The paper assemblages are used as vehicles to unite unlikely elements -old and new, natural and man-made- to create one cohesive piece representative of unity and our binding humanity. Much like paper, reality can be rewritten and reassembled; it is fluid and ever-changing. “Rewriting” invites the audience to inspect our ephemeral nature and the human ability to heal, mend, and alter reality.

UNITY


UNITY
was presented at the Instituto Cultural de México, located at the Mexican Consulate in Miami, as part of the exhibition Un Beso a Mi Tierra. It is a deeply personal installation that seeded a body of work centered on memory, transformation, and healing. The project weaves together layers of symbolism drawn from my grandmother’s history and from what Mexico has represented to my family.


The installation features my first bronze sculpture, multiple ceramic works, and thirteen embossed paper pieces—each a reflection on ritual, intention, and continuity. These elements are interwoven with ancestral and Mayan symbolism, particularly the use of materials such as obsidian and copal, long associated with protection, purification, and spiritual healing.

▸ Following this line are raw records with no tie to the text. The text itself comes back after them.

/-- Pop the stream of a register that an instruction reads (R322). -/
def popOne (r : Ref) : X Unit := do
  popLock r
  popFree r

/-- Pop every stream that the sources name, once each (R322). A meaning pops last, so that every other fault of the instruction comes first (R451). -/
def pops (rs : List Ref) : X Unit := rs.eraseDups.forM popOne

/-! ## Writing registers -/

/-- One checked element stored at the position of an output stream, which advances (R322). -/
def putElem (i : Fin 8) (ps : List (List Place)) (x : Word) : X Unit := do
  match ps with
  | [p] => storeP p x.toNat
  | [p, q] => do
    storeP p (x.toNat % 2 ^ 32)
    storeP q (x.toNat / 2 ^ 32)
  | _ => pure ()
  modCx fun t => { t with slots := t.slots.set i (t.slots[i].adv 1) }

/-- Push elements to an output stream (R322): stores at the next positions, all checked before the first is performed (R280); those past its end are discarded. -/
def pushElems (i : Fin 8) (xs : List Word) : X Unit := do
  let t ← cx
  let sl := t.slots[i]
  let xs := xs.take sl.left
  let m := (sl.reqs true true).length
  if xs.isEmpty then pure ()
  else do
    let ps ← checkAll (xs.zipIdx.flatMap fun e => (sl.adv e.2).reqs true true)
    waitStore ps.flatten
    (xs.zipIdx).forM fun e => putElem i ((ps.drop (m * e.2)).take m) e.1

/-- Push one element to an output stream (R322). -/
def pushElem (i : Fin 8) (x : Word) : X Unit := pushElems i [x]

/-- Lane j of a vector of 32-bit lanes. -/
def lane32 (x : VWord) (j : Nat) : Nat := bits x.toNat (32 * j) 32

/-- A write of g62 must stay within [SSL, SSB] (R76). -/
def Ctx.stackBad (t : Ctx) (r : GReg) (x : Word) : Bool := r == 62 && (decide (x.toNat < t.ssl.toNat) || decide (t.ssb.toNat < x.toNat))

/-- Write a g register (R67, R76, R322). -/
def wrG (r : GReg) (x : Word) : X Unit := do
  let t ← cx
  match t.slotG r with
  | some i => if t.slots[i].out then pushElem i x else pure ()
  | none => if t.stackBad r x then trap 0x0B (memDetail 1 0 0 0) x else modCx (·.setG r x)

/-- Write a v register (R322). -/
def wrV (r : VReg) (x : VWord) : X Unit := do
  let t ← cx
  match t.slotV r with
  | some i => if t.slots[i].out then pushElems i ((List.range 32).map fun j => w64 (lane32 x j)) else pure ()
  | none => modCx (·.setV r x)

/-- Write a mask operand: bits COUNT and up are cleared where the rule says so while the context is bound (R43, R303). -/
def Ctx.writeM (c : Ctx) (trim : Bool) (o : MOpd) (x : Mask) : Ctx :=
  c.putM o (if c.qgd ≠ 0 ∧ (trim ∨ o = .m 0) then x &&& lowBits 256 c.qcount else x)

/-- Flags of a result that is available at a TIME, when they are ORed into FFLAGS (R85, R335). -/
def Ctx.orFlags (c : Ctx) (due : Nat) (f : Flags) : Ctx := if f = 0 then c else { c with flagsAt := c.flagsAt ++ [(due, f)] }

/-- FFLAGS as an instruction reads it at a TIME: the flags of every result available by then are in it. -/
def Ctx.flagsNow (c : Ctx) (t : Nat) : Word := c.fflags ||| (c.flagsAt.foldl (fun (f : Flags) e => if e.1 ≤ t then f ||| e.2 else f) 0).setWidth 64

/-- FFLAGS written at a TIME: the flags of results available from then on are still to be ORed in (R85). -/
def Ctx.putFlags (c : Ctx) (t : Nat) (y : Word) : Ctx := { c with fflags := y, flagsAt := c.flagsAt.filter fun e => decide (t ≤ e.1) }

/-- The flags of results on their way to the issuing context are in FFLAGS after n ticks. -/
def orFlagsIn (n : Nat) (f : Flags) : X Unit := modS fun s => s.modCtx s.act s.actx (·.orFlags (s.time + n) f)

/-- The flags of results on their way to the issuing context are in FFLAGS after n cycles. -/
def orFlags (n : Nat) (f : Flags) : X Unit := do
  let s ← getS
  orFlagsIn (s.cyc s.act n) f

/-- A destination whose result is late: not g0, on which nothing depends (R67), and no register in stream mode, which the result does not reach (R322). -/
def Ctx.lateDest (t : Ctx) : RegName → Bool
  | .g r => decide (r ≠ 0) && (t.slotG r).isNone
  | .v r => (t.slotV r).isNone
  | .k _ => true

/-- The registers that an instruction has written at a TIME, each with the TIME from which an instruction that depends on the result may issue (R29): what was late before of them is no
longer waited for. -/
def Ctx.setLate (c : Ctx) (t : Nat) (ds : List (RegName × Nat)) : Ctx :=
  { c with late := (ds.filter fun d => decide (t < d.2) && c.lateDest d.1) ++ c.late.filter fun e => decide (t < e.2) && !ds.any fun d => d.1 == e.1 }

/-! ## Long-latency producers (R70) -/

/-- A destination of a producer that is written at once: g0, a register in stream mode. -/
def Ctx.atOnce (t : Ctx) : Dest → Bool
  | .g r _ => r == 0 || (t.slotG r).isSome
  | .v r _ => (t.slotV r).isSome

/-- Mark a destination empty. -/
def Ctx.markEmpty (t : Ctx) : Dest → Ctx
  | .g r _ => t.markG r false
  | .v r _ => t.markV r false

/-- Write a destination at once. -/
def wrDest : Dest → X Unit
  | .g r x => wrG r x
  | .v r x => wrV r x

/-- A long-latency producer (R70): its destinations are empty until its completion writes the values fixed here. A poisoned response carries the address of its access
(R453), and `peer` is the address of an access to a peer, whose completion may fail to come (R489). `ldf`: the ready answer of an LDF, whose completion is an acquire (R204). `lat`: ticks to
its completion. -/
def produceAs (lat : Nat) (ldf : Bool) (ds : List Dest) (fl : Flags) (poison peer : Option Word) : X Unit := do
  let t ← cx
  let st ← getS
  let (now, later) := ds.partition t.atOnce
  if poison.isNone then now.forM wrDest else pure ()
  match later.find? fun d => match d with
      | .g r x => poison.isNone && t.stackBad r x
      | .v _ _ => false with
  | some (.g _ x) => trap 0x0B (memDetail 1 0 0 0) x
  | _ => do
    let code := match ds.head? with
      | some (.g r _) => Ref.code (.g r)
      | some (.v r _) => Ref.code (.v r)
      | none => 0
    modCx fun t =>
      let t := later.foldl Ctx.markEmpty t
      let detail := w64 (7 + code + 2 ^ 12)
      { t with prods := t.prods ++ [⟨later, fl, poison.map fun a => (detail, a), false, ldf, st.time + lat, none, ldf, peer.map fun a => (detail, a, st.time)⟩] }
    modS fun s => s.postIn lat ⟨if ldf then .ldfDeferredAnswer else .producerComplete, [s.act, s.actx.val]⟩

/-- A long-latency producer that is no LDF and asks no peer. -/
def produce (lat : Nat) (ds : List Dest) (fl : Flags) (poison : Option Word) : X Unit := produceAs lat false ds fl poison none

/-- The address of an access that goes to a peer (R424). -/
def peerAddr (ps : List Place) (a : Word) : Option Word :=
  if ps.any fun p => (p.pa?.map fun x => decide (peerBase ≤ x) && decide (x < regBase)).getD false then some a else none

/-- Write one destination of a completed producer: g56 to g61 of a producer older than the active user-level entry go to the shadow (R86). -/
def Ctx.complete1 (old : Bool) (t : Ctx) : Dest → Ctx
  | .g r x =>
    if old && t.uiact && decide (56 ≤ r.val) && decide (r.val < 62) then
      { t with shadow := t.shadow.set (Fin.ofNat 6 (r.val - 56)) x, shadowf := setBit t.shadowf (r.val - 56) true }
    else (t.setG r x).markG r true
  | .v r x => (t.setV r x).markV r true

/-- A producer completes (R70, R453): its results, full bits and flags; or the poisoned-data fault it makes pending. -/
def Ctx.complete (t : Ctx) (p : Producer) : Ctx :=
  match p.poison with
  | some q => { t with poisonQ := t.poisonQ ++ [q] }
  | none => (p.dests.foldl (Ctx.complete1 p.old) t).orFlags p.due p.flags

/-! ## Common shapes -/

/-- Two g sources and a g destination. -/
def opGGG (d : GReg) (a b : GSrc) (f : Word → Word → Word) : X Unit := do
  ready [a.op 0, b.op 1, dG d]
  let x ← rdG a.r
  let y ← rdG b.r
  wrG d (f x y)
  pops [.g a.r, .g b.r]

/-- One g source and a g destination. -/
def opGG (d : GReg) (a : GSrc) (f : Word → Word) : X Unit := do
  ready [a.op 0, dG d]
  let x ← rdG a.r
  wrG d (f x)
  pops [.g a.r]

end Sys2Proof.Machine
end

In creating UNITY, I began to uncover resonances between my grandmother’s lived experience and the ancestral practices of Mexico. What began as an art installation has since expanded into an exploration of the mystical intersections between migration, ritual, and inner landscapes—threads that continue to shape my artistic practice.

ÁMATE

Ámate is an immersive art installation inspired by ancestral paper techniques, particularly the Mexican Amate paper tradition. Artist Karla Kantorovich invites visitors on a transformative journey of healing, love, and self-discovery through a contemporary interpretation of handmade paper works using locally sourced recycled materials.